Ах, девочки, каждое расставание – грустно, зато каждая встреча – радостна. (По крайней мере у меня бывало так.)
Так и теперь повторилось. Плачут мои музейные подружки: «Мы без тебя играть не умеем и тем более что-то сочинять. Возвращайся к нам скорей». Я, конечно, обещала.
И вот увезли меня во что-то аккуратно упакованную. Только вперед думать – на спасение Мари еду!.. Прощайте!!
А уж встреча с Мари была такая радостная, что и описать не могу. И меня обнимала, и папу – господина Поля, и всё приговаривала: «Помню, помню, папочка, что тебе обещала, всё выполню. Вот увидишь!»
И представьте, дети, в тот же день начала принимать все лекарства и делать очень трудную гимнастику. Слава Богу! Только бы помогло!
А какая меня компания кукол встретила! – не представляете. Чего у Мари только не было: кукол – целая толпа, большие, маленькие, нарядные и замухрышки, зверей всяких – уйма! И конечно, как я люблю – кукольный не уголок, как у нас бывало, а целый дом! Но только особого кукольного уюта в доме нет. И я подумала, с каким удовольствием наладили бы здесь кукольную жизнь мои прежние мамы: Наташа, Катя, и даже Настя. Значит, не только Нюша и Лиза, но и Мари по-старинному в куклы не играет. Видно, уже везде так.
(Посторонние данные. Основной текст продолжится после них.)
-- ==== Sys2Proof/Machine/Operands.lean ====
section
/-!
DEFINITION. The operand forms: half-words and whole registers of the command latch (30_encoding.md
R114, R115), the value checks of VER, MODE and SIZE (R118), and the range checks every command that
uses CWRAM shares (20_memory.md R87, R88).
-/

namespace Sys2Proof.Machine

/-! ## Operand half-words and registers (30_encoding.md R114, R115) -/

/-- Bits [15:0], an address operand. -/
def lowHalf (w : Word) : Nat := (w.extractLsb' 0 16).toNat

/-- Bits [31:16], a length operand. -/
def highHalf (w : Word) : Nat := (w.extractLsb' 16 16).toNat

/-- The message, block or data range `{MLEN, MADDR}` of LARG0. -/
def State.sourceRange (s : State) : Range := ⟨lowHalf s.larg0, highHalf s.larg0⟩

/-- The generator range `{GLEN, GADDR}` of LARG1. -/
def State.generatorRange (s : State) : Range := ⟨lowHalf s.larg1, highHalf s.larg1⟩

/-- The destination address DADDR or OADDR of LARG2. -/
def State.destAddr (s : State) : Nat := lowHalf s.larg2

/-- LARG2[31:16], which must be 0. -/
def State.destUpper (s : State) : Nat := highHalf s.larg2

/-- The whole register LARG0, as EXP, LOG, PSCORE and TRAIL read it. -/
def State.operand (s : State) : Nat := s.larg0.toNat

/-! ## Field checks (30_encoding.md R118) -/

/-- `1 <= VER <= 40`. -/
def versionLegal (ver : BitVec 6) : Bool := decide (1 ≤ ver.toNat ∧ ver.toNat ≤ 40)

/-- `5 <= SIZE <= 11`. -/
def sizeLegal (size : BitVec 4) : Bool := decide (5 ≤ size.toNat ∧ size.toNat ≤ 11)

/-- The table row of a (version, ECL), or BAD_VERSION (30_encoding.md R118, 41_tables.md R189). -/
def checkedRow (ver : BitVec 6) (ecl : Ecl) : Except Cause EccRow :=
  if versionLegal ver then .ok (eccRow ver.toNat ecl) else .error .badVersion

/-! ## Range checks (20_memory.md R87, R88; 60_exceptions.md R273) -/

/-- RANGE when a range is out of bounds, then OVERLAP when the destination overlaps a source, else
the ranges. -/
def checkedRanges (r : Ranges) : Except Cause Ranges :=
  if ¬ (r.source.inBounds ∧ r.generator.inBounds ∧ r.dest.inBounds) then .error .range
  else if r.dest.overlaps r.source ∨ r.dest.overlaps r.generator then .error .overlap
  else .ok r

end Sys2Proof.Machine
end

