theorem structured_eq {row : EccRow} (hrow : row ∈ eccTable) (d : List Byte) :
    structured row d =
      interleaveErrors row.s1 (dataBlocks row d) ++
        ((dataBlocks row d).drop row.c1).map (fun b => b.getD row.s1 0) ++
      interleaveErrors row.ect ((dataBlocks row d).map fun b => div b (genRom row.ect)) := by
  rw [structured, interleaveData_eq hrow (length_dataBlocks _ _)]

/-! ## The positions (42_structurer.md R213) -/

section
variable {row : EccRow} (hrow : row ∈ eccTable) {d : List Byte}
include hrow

theorem length_interleaveData_dataBlocks :
    (interleaveData row (dataBlocks row d)).length = row.dcw := by
  rw [length_interleaveData _ (length_dataBlocks _ _), eccTable_dcw_eq hrow, Nat.mul_comm row.s1,
    Nat.mul_comm row.s2]

theorem getElem?_structured_error {b j : Nat} (hb : b < row.blocks) (hj : j < row.ect) :
    (structured row d)[row.dcw + (j * row.blocks + b)]? =
      (div (dataBlock row d b) (genRom row.ect))[j]? := by
  have hlen : (div (dataBlock row d b) (genRom row.ect)).length = row.ect := by
    rw [length_div, length_genRom (eccTable_ect_bounds row hrow).2, Nat.add_sub_cancel]
  have hremainder : ((dataBlocks row d).map fun m => div m (genRom row.ect))[b]? =
      some (div (dataBlock row d b) (genRom row.ect)) := by
    rw [List.getElem?_map, getElem?_dataBlocks d hb]
    rfl
  rw [structured, List.getElem?_append_right (by rw [length_interleaveData_dataBlocks hrow]; omega),
    length_interleaveData_dataBlocks hrow, Nat.add_sub_cancel_left,
    getElem?_interleaveErrors (by simp) hremainder hj, some_getD (hj.trans_eq hlen.symm)]

variable (hd : d.length = row.dcw)
include hd

/-- A codeword the block has, read with a default. -/
theorem some_getD_dataBlock {b i : Nat} (hb : b < row.blocks) (hi : i < blockSize row b) :
    some ((dataBlock row d b).getD i 0) = d[blockStart row b + i]? := by
  rw [← getElem?_dataBlock row d hi, some_getD (by rwa [length_dataBlock hrow hd hb])]

theorem getElem?_structured_data {b i : Nat} (hb : b < row.blocks) (hi : i < row.s1) :
    (structured row d)[i * row.blocks + b]? = d[blockStart row b + i]? := by
  have hblock := getElem?_interleaveErrors (length_dataBlocks row d) (getElem?_dataBlocks d hb) hi
  rw [← some_getD_dataBlock hrow hd hb (hi.trans_le (le_blockSize hrow hb)), structured_eq hrow,
    List.append_assoc, List.getElem?_append_left (List.getElem?_eq_some_iff.1 hblock).1, hblock]

theorem getElem?_structured_last {b : Nat} (hb : row.c1 ≤ b) (hb' : b < row.blocks) :
    (structured row d)[row.s1 * row.blocks + (b - row.c1)]? = d[blockStart row b + row.s1]? := by
  have hsize := blockSize_of_group2 hrow hb hb'
  rw [← some_getD_dataBlock hrow hd hb' (by omega), structured_eq hrow, List.append_assoc,
    List.getElem?_append_right (by simp), length_interleaveErrors, length_dataBlocks,
    Nat.add_sub_cancel_left, List.getElem?_append_left (by simp; omega), List.getElem?_map,
    List.getElem?_drop, Nat.add_sub_cancel' hb, getElem?_dataBlocks d hb']
  rfl

end

end Sys2Proof.Machine

open Sys2Proof Sys2Proof.Machine

/-- Settles O45: the output is three column-wise listings, and block `b` is column `b` of each. -/
theorem interleavePositions : Obligations.InterleavePositions := by
  intro v e row d h1 h40 hv hd
  have hrow : row ∈ eccTable := hv ▸ eccRow_mem h1 h40 e
  refine ⟨fun b hb i hi => getElem?_structured_data hrow hd hb hi,
    fun b hb hb' => getElem?_structured_last hrow hd hb hb', fun b hb j hj => ?_⟩
  rw [Nat.add_assoc, ← blockSize, ← dataBlock_eq]
  exact getElem?_structured_error hrow hb hj
end

section
/-!
PROOFS. The length of STRUCT's output, and that its data part is a permutation of the input
(42_structurer.md R214).
-/

namespace Sys2Proof.Machine

/-! ## The blocks in order are the data -/

/-- Group 1, then group 2. -/
theorem dataBlocks_eq_append (row : EccRow) (d : List Byte) :
    dataBlocks row d = (List.range row.c1).map (dataBlock row d) ++
      (List.range row.c2).map fun b => dataBlock row d (row.c1 + b) := by
  rw [dataBlocks, EccRow.blocks, List.range_add, List.map_append, List.map_map]
  rfl

theorem flatMap_range_take_drop (d : List Byte) (size n : Nat) :
    ((List.range n).flatMap fun b => (d.drop (b * size)).take size) = d.take (n * size) := by
  induction n with
  | zero => simp
  | succ n ih =>
    rw [List.range_succ, List.flatMap_append, ih, Nat.succ_mul, List.take_add,
      List.flatMap_singleton]

theorem flatten_dataBlocks {row : EccRow} (hrow : row ∈ eccTable) {d : List Byte}
    (hd : d.length = row.dcw) : (dataBlocks row d).flatten = d := by
  have hgroup1 : (List.range row.c1).flatMap (dataBlock row d) = d.take (row.c1 * row.s1) := by
    rw [← flatMap_range_take_drop]
    exact List.flatMap_congr fun b hb => if_pos (List.mem_range.1 hb)
  have hgroup2 : ((List.range row.c2).flatMap fun b => dataBlock row d (row.c1 + b)) =
      (d.drop (row.c1 * row.s1)).take (row.c2 * row.s2) := by
    rw [← flatMap_range_take_drop]
    refine List.flatMap_congr fun b _ => ?_
    rw [dataBlock, if_neg (by omega), Nat.add_sub_cancel_left, List.drop_drop]
  rw [dataBlocks_eq_append, List.flatten_append, ← List.flatMap_def, ← List.flatMap_def, hgroup1,
    hgroup2, ← List.take_add, ← eccTable_dcw_eq hrow, ← hd, List.take_length]

/-! ## The column-wise listing is a permutation -/

theorem map_getD_range {l : List Byte} {n : Nat} (hn : n ≤ l.length) :
    (List.range n).map (fun i => l.getD i 0) = l.take n := by
  refine List.ext_getElem (by simp [hn]) fun i hi _ => ?_
  rw [List.length_map, List.length_range] at hi
  simp [hi.trans_le hn]

/-- Listing the first `k` codewords of every block by columns permutes their listing by blocks. -/
theorem interleaveErrors_perm {k : Nat} {blocks : List (List Byte)}
    (h : ∀ block ∈ blocks, k ≤ block.length) :
    (interleaveErrors k blocks).Perm (blocks.flatMap fun block => block.take k) := by
  rw [← List.flatMap_congr fun block hblock => map_getD_range (h block hblock)]
  have hswap := Multiset.bind_map_comm (List.range k : Multiset Nat) (blocks : Multiset (List Byte))
    (f := fun i block => block.getD i 0)
  simpa only [interleaveErrors, Multiset.map_coe, Multiset.coe_bind, Multiset.coe_eq_coe] using hswap

/-- Blocks of two sizes, by columns: the positions all of them have, and then the last codewords of
the longer ones. -/
theorem columns_perm_flatten {size : Nat} {short long : List (List Byte)}
    (hshort : ∀ block ∈ short, block.length = size)
    (hlong : ∀ block ∈ long, block.length = size + 1) :
    (interleaveErrors size (short ++ long) ++ long.map fun block => block.getD size 0).Perm
      (short ++ long).flatten := by
  have hfits : ∀ block ∈ short ++ long, size ≤ block.length := by
    intro block hb
    obtain hb | hb := List.mem_append.1 hb
    · exact (hshort block hb).ge
    · exact (hlong block hb).ge.trans' (Nat.le_succ size)
  have hcolumns : (interleaveErrors size (short ++ long)).Perm
      (short.flatten ++ long.flatMap fun block => block.take size) := by
    have hperm := interleaveErrors_perm hfits
    rwa [List.flatMap_append, List.flatMap_congr fun block hb =>
      List.take_of_length_le (hshort block hb).le, List.flatMap_id'] at hperm
  have hwhole : ∀ block ∈ long, block.take size ++ [block.getD size 0] = block := by
    intro block hb
    have hlt : size < block.length := (hlong block hb).ge
    rw [List.getD_eq_getElem _ _ hlt, List.take_concat_get', List.take_of_length_le (hlong block hb).le]
  have hlast : ((long.flatMap fun block => block.take size) ++
      long.map fun block => block.getD size 0).Perm long.flatten := by
    have hperm := List.flatMap_append_perm long (fun block => block.take size)
      fun block => [block.getD size 0]
    rwa [List.flatMap_congr hwhole, List.flatMap_id', ← List.map_eq_flatMap] at hperm
  rw [List.flatten_append]
  refine (hcolumns.append_right _).trans ?_
  rw [List.append_assoc]
  exact hlast.append_left _

theorem interleaveData_perm {row : EccRow} (hrow : row ∈ eccTable) {d : List Byte}
    (hd : d.length = row.dcw) : (interleaveData row (dataBlocks row d)).Perm d := by
  have hperm := columns_perm_flatten (size := row.s1)
    (short := (List.range row.c1).map (dataBlock row d))
    (long := (List.range row.c2).map fun b => dataBlock row d (row.c1 + b)) ?_ ?_
  · rw [← dataBlocks_eq_append, flatten_dataBlocks hrow hd] at hperm
    rw [interleaveData_eq hrow (length_dataBlocks _ _)]
    rwa [dataBlocks_eq_append, List.drop_left' (by simp), ← dataBlocks_eq_append]
  · intro block hblock
    obtain ⟨b, hb, rfl⟩ := List.mem_map.1 hblock
    have hb := List.mem_range.1 hb
    rw [length_dataBlock hrow hd (hb.trans_le (Nat.le_add_right _ _)), blockSize, if_pos hb]
  · intro block hblock
    obtain ⟨b, hb, rfl⟩ := List.mem_map.1 hblock
    have hb : row.c1 + b < row.blocks := Nat.add_lt_add_left (List.mem_range.1 hb) _
    rw [length_dataBlock hrow hd hb, blockSize_of_group2 hrow (Nat.le_add_right _ _) hb]

/-! ## The length -/

theorem eccTable_total_le : ∀ row ∈ eccTable, row.total ≤ 3706 := by decide +kernel

theorem exec_struct_result {ver : BitVec 6} {ecl : Ecl} {s t : State}
    (h : exec (.struct ver ecl) s = .next t) (hidle : t.eng = .idle) :
    t.result = BitVec.ofNat 32 (eccRow ver.toNat ecl).total := by
  obtain ⟨c, -, rfl⟩ | ⟨r, hr, h⟩ := withRanges_eq_next.1 h
  · cases hidle
  · obtain ⟨d, -, h⟩ := readThen_eq_next.1 h
    cases h
    rw [State.completeWrite_result, structRanges_eq_ok hr]

end Sys2Proof.Machine

open Sys2Proof Sys2Proof.Machine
А куколки-то сами прелестные! Гораздо красивее меня! И почему, думаю, Мари так захотелось меня из музея заполучить? А потом вдруг вспомнились мне её слова, сказанные в музее: «Папа, куколка (это про меня) мне кого-то напоминает». И сразу ясно предстала передо мной её печальная история. И ещё раз – на следующий день, когда Мари пошла знакомить меня с «Дедусей», как она назвала своего дедушку. Вот как это было.
В довольно тёмной комнате, куда мы въехали на коляске, в глубоком кресле сидел, как мне показалось, суровый старик. Его строгое лицо обрамляли седая борода и такие же белые волнистые волосы над высоким лбом. Я почувствовала какую-то робость перед ним: «Как меня примет?» – подумала я. Как только мы вошли, он поднял голову от книги, которую держал в руке, и вдруг такая светлая широкая улыбка осенила не лицо, а всю его фигуру, что вся моя робость тотчас улетучилась. «А-а, покажи-покажи твою новую куколку», – потянулся он из глубины кресла. Но когда он глянул на меня, мне показалось, что какая-то тень пробежала по его лицу, и он тотчас бросил взгляд на большой портрет, висевший над письменным столом, против его кресла. На портрете я увидела красивую молодую даму в строгом платье с маленькой девочкой на руках. Широко открытые глазёнки малютки смотрели на меня с таким любопытством, словно чего-то ждали. В них было что-то кукольное. И я поняла: вот кого я напоминала Мари! А Мари ничего не сказала, но мне показалось, что мы все трое подумали и почувствовали одно и то же, от чего всем нам стало грустно. И это чувство нас связало «дружественной ниточкой», о которой я рассказала однажды Дюймовочке… помните?